Editor's note: This editorial is partly based on a new report by EJ McMahon and Josh McGee, The Never-Ending Hangover: How New York City's Pension Costs Threaten Its Future
The latest Empire Center for Public Policy report on New York’s soaring pension costs focuses on six-figure retiree payouts, which have now crossed the 3,000 mark. It’s a telling sign of how public employees continue to collect benefits far greater than most private-sector workers — at a huge cost to the taxpayers.
The center does an annual update on retirees who qualify for at least $100,000 a year in a public pension. Many of the latest additions are Long Island police and firefighters (whose salaries are also well above the national and even state average).
The biggest pension went to Dr. Shashikant Lele, a former senior staff member at Roswell Park Cancer Institute, who was eligible to collect $436,356, according to SeeThroughNY, the Empire Center’s transparency Web site.

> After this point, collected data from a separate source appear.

/-! ### The LFO's phase (43_lfo.md R183) -/

/-- No instruction takes the LFO's phase out of its turn, at a sample rate above the range of the rates it is latched
from. -/
theorem after_keeps_lfoInTurn {i : Instr} {s : State} (hi : s.Ideal) (hinv : s.Inv) (hsr : 20 < s.cfg.sr.val)
    (hp : InTurn s.lfo.ph) : InTurn (after i s).lfo.ph := by
  obtain ⟨-, -, hrange⟩ := hinv
  obtain ⟨hstore, -, ⟨hf0, hf20⟩, -⟩ := hrange hi
  have hloaded : 0 ≤ (s.loaded 4 0).val ∧ (s.loaded 4 0).val ≤ 20 := by simpa [scale] using hstore.loaded 4 0
  have hrate (f : Num) (h0 : 0 ≤ f.val) (h20 : f.val ≤ 20) : RateOk f s.cfg.sr := ⟨by linarith, h0, by linarith⟩
  rcases after_filt_lfo i s with ⟨-, e⟩ | ⟨-, -, -, e⟩ | ⟨x, -, -, e⟩ | ⟨-, -, e⟩ <;> rw [e]
  · exact hp
  · exact hi.num ▸ advancePhase_inTurn hp (hrate _ hloaded.1 hloaded.2)
  · exact hp
  · exact hi.num ▸ advancePhase_inTurn hp (hrate _ hf0 hf20)

/-- Settles O44: over a command by `after_keeps_lfoInTurn`, and a RESET leaves the phase 0. -/
theorem lfoPhaseStaysInTurn : Obligations.LfoPhaseStaysInTurn := by
  unfold Obligations.LfoPhaseStaysInTurn
  intro s t hi hi' hinv hsr hp h
  rcases step_cases h with ⟨-, rfl⟩ | ⟨c, rest, hin, rfl⟩ | ⟨c, rest, hin, rfl⟩
  · exact hp
  · exact after_keeps_lfoInTurn hi (hinv.withFewerInputs (hin ▸ List.subset_cons_self _ _)) hsr hp
  · have hideal : c.num = .ideal := hi'
    rw [State.resetInput_lfo, State.resetWith_lfo, hideal]
    simp [InTurn]

end Sys2Proof.Machine
end

section
/-! Numbers and oscillators (00_scope.md section 4, 40_oscillator.md): the ideal record, the pitch mapping (R194), the
Noise draw (R125), the phases over many advances (R131) and over any instruction (R128). -/

namespace Sys2Proof.Machine

/-! ### The ideal record and the pitch mapping -/

/-- Settles O6: field by field, the lemma that says what the ideal record's field is as a real function. -/
theorem idealRecordIsExact : Obligations.IdealRecordIsExact := by
  unfold Obligations.IdealRecordIsExact
  exact ⟨fun a b => ⟨Numerics.ideal_add a b, Numerics.ideal_sub a b, Numerics.ideal_mul a b,
      fun _ => Numerics.ideal_div a b, Numerics.ideal_lt a b, Numerics.ideal_le a b, Numerics.ideal_ge a b,
      Numerics.ideal_eq a b⟩,
    Numerics.ideal_ofInt, Numerics.ideal_lit, Numerics.ideal_twoPi,
    fun a => ⟨Numerics.ideal_sin a, Numerics.ideal_exp2 a⟩⟩

/-- A pitch j octaves from 69 is 440 × 2^j (R194). -/
theorem pitchToFreq_octave {d : Byte} {j : ℤ} (h : (d.toNat : ℤ) = 69 + 12 * j) :
    (pitchToFreq Numerics.ideal d).val = 440 * (2 : ℝ) ^ j := by
  have hd : (d.toNat : ℝ) = 69 + 12 * (j : ℝ) := by exact_mod_cast h
  have hexp : ((d.toNat : ℝ) - 69) / 12 = (j : ℝ) := by rw [hd]; ring
  rw [pitchToFreq_val, hexp, Real.rpow_intCast]

/-- Settles O18: the mapping is the record's formula, in the ideal instantiation `pitchToFreq_val`; pitch 69 is octave
0. -/
theorem pitchMapping : Obligations.PitchMapping := by
  unfold Obligations.PitchMapping
  refine ⟨fun _ _ => rfl, pitchToFreq_val, ?_, fun _ _ => pitchToFreq_octave⟩
  rw [NumSystem.record_ideal, pitchToFreq_octave (j := 0) (by decide), zpow_zero, mul_one]

/-! ### Noise (R125) -/

/-- A draw is in the range by the record's own order, if 0, which replaces a free number outside it, is. -/
theorem noiseDraw_inRange {N : Numerics} (n : ℕ) (h0 : N.le (N.lit (-1)) (N.lit 0) = true)
    (h1 : N.lt (N.lit 0) (N.lit 1) = true) :
    N.le (N.lit (-1)) (noiseDraw N n) = true ∧ N.lt (noiseDraw N n) (N.lit 1) = true := by
  unfold noiseDraw
  split_ifs with h
  · exact Bool.and_eq_true_iff.1 h
  · exact ⟨h0, h1⟩

/-- Settles O21: Noise is the waveform whose sample is the next draw (`exec_waveform`). -/
theorem noiseReturnsADraw : Obligations.NoiseReturnsADraw := by
  unfold Obligations.NoiseReturnsADraw
  exact fun s => ⟨noiseDraw s.num s.draws, exec_waveform .noise (.rat 0) s, noiseDraw_inRange s.draws,
    fun hi => hi.num ▸ noiseDraw_mem s.draws⟩
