-- ==== Sys2Proof/WellFormed.lean ====
section
/-! DEFINITION. The operands an instruction may have, from its own words alone: rows 1 to 7 of the refusal table
(42_dpap_commands.md R219), and for the link formats the encodings the block never produces (30_encoding.md R94).
An ill-formed instruction is still an instruction: the machine gives it the refusal the spec names. -/

namespace Sys2Proof

/-- A DP address is one of 0x0, 0x4, 0x8, 0xC (20_memory.md R63). -/
def dpAddrWF (addr : Addr) : Bool := addr == 0x0 || addr == 0x4 || addr == 0x8 || addr == 0xC

/-- An AP register address has bits [1:0] = 0 (20_memory.md R63). -/
def apAddrWF (addr : Addr) : Bool := addr.extractLsb' 0 2 == 0

/-- A SELECT value keeps DPBANKSEL at 0 (10_state.md R32). -/
def selectWF (v : Word) : Bool := v.extractLsb' 0 4 == 0

/-- The check of an instruction's operands. -/
def Instr.wellFormed : Instr → Bool
  | .dpR0 | .dpR4 | .dpR8 | .dpRC => true
  | .dpW0 _ => true
  | .dpW4 data => !data.getLsbD 0
  | .dpW8 data => selectWF data
  | .dpWC _ => false
  | .apR0 | .apR1 | .apR2 | .apR3 => true
  | .apW0 _ | .apW1 _ | .apW2 _ | .apW3 _ => true
  | .irAbort | .irDpacc | .irApacc | .irIdcode | .irBypass => true
  | .dpaccR _ => true
  | .dpaccW .ctrlStat _ => true
  | .dpaccW .select data => selectWF data
  | .apaccR _ => true
  | .apaccW _ _ => true
  | .abortW _ => true
  | .idcodeR => true
  | .connectSwd | .connectJtag => true
  | .setClock hz => hz != 0
  | .readDp addr => dpAddrWF addr
  | .writeDp addr data => dpAddrWF addr && addr != 0xC && (addr != 0x8 || selectWF data)
  | .readAp _ addr => apAddrWF addr
  | .writeAp _ addr _ => apAddrWF addr
  | .powerUp => true
  | .reservedOp7 | .reservedOp8 | .reservedOp9 | .reservedOp10 | .reservedOp11
  | .reservedOp12 | .reservedOp13 | .reservedOp14 | .reservedOp15 => false

end Sys2Proof
end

“The number of taxpayer-supported six-figure pensions is going to keep growing,” said Tim Hoefer, the center’s executive director. “Every year Albany waits to modernize our public retirement system and place new employees in a more sustainable defined-contribution plan puts our children and grandchildren on the hook for more future risk.”
In parts of the state, that risk is stiff: The city estimates its total unfunded pension liability at $65 billion, but the Manhattan Institute’s E.J. McMahon and Josh McGee warn that it’s likely closer to $142 billion.
Why the gap? The city (like governments across the state) unrealistically assumes a long-term return on pension-fund investments of 7 percent.
Yet, even without socking enough away for the future, the city has to devote ever more of its budget to pensions — 11 percent ($9.6 billion) this year, up from about 3 percent in 2001.
The same thing is happening across the state: In the decade 2005-15, yearly taxpayer contributions to the state Teachers’ Retirement System and the State and Local Retirement System more than doubled, from $3.7 billion to $8.4 billion.
That’s cash that can’t go for schools, parks, subways or anything else. And none of this includes the billions more needed to cover health-care promises for retired public employees.
As Hoefer notes, it’s up to the Legislature and the governor to fix this mess. Sadly, they’d rather appease the politically powerful public-employee unions and leave it to future politicians to deal with it all after it’s become a full-blown crisis.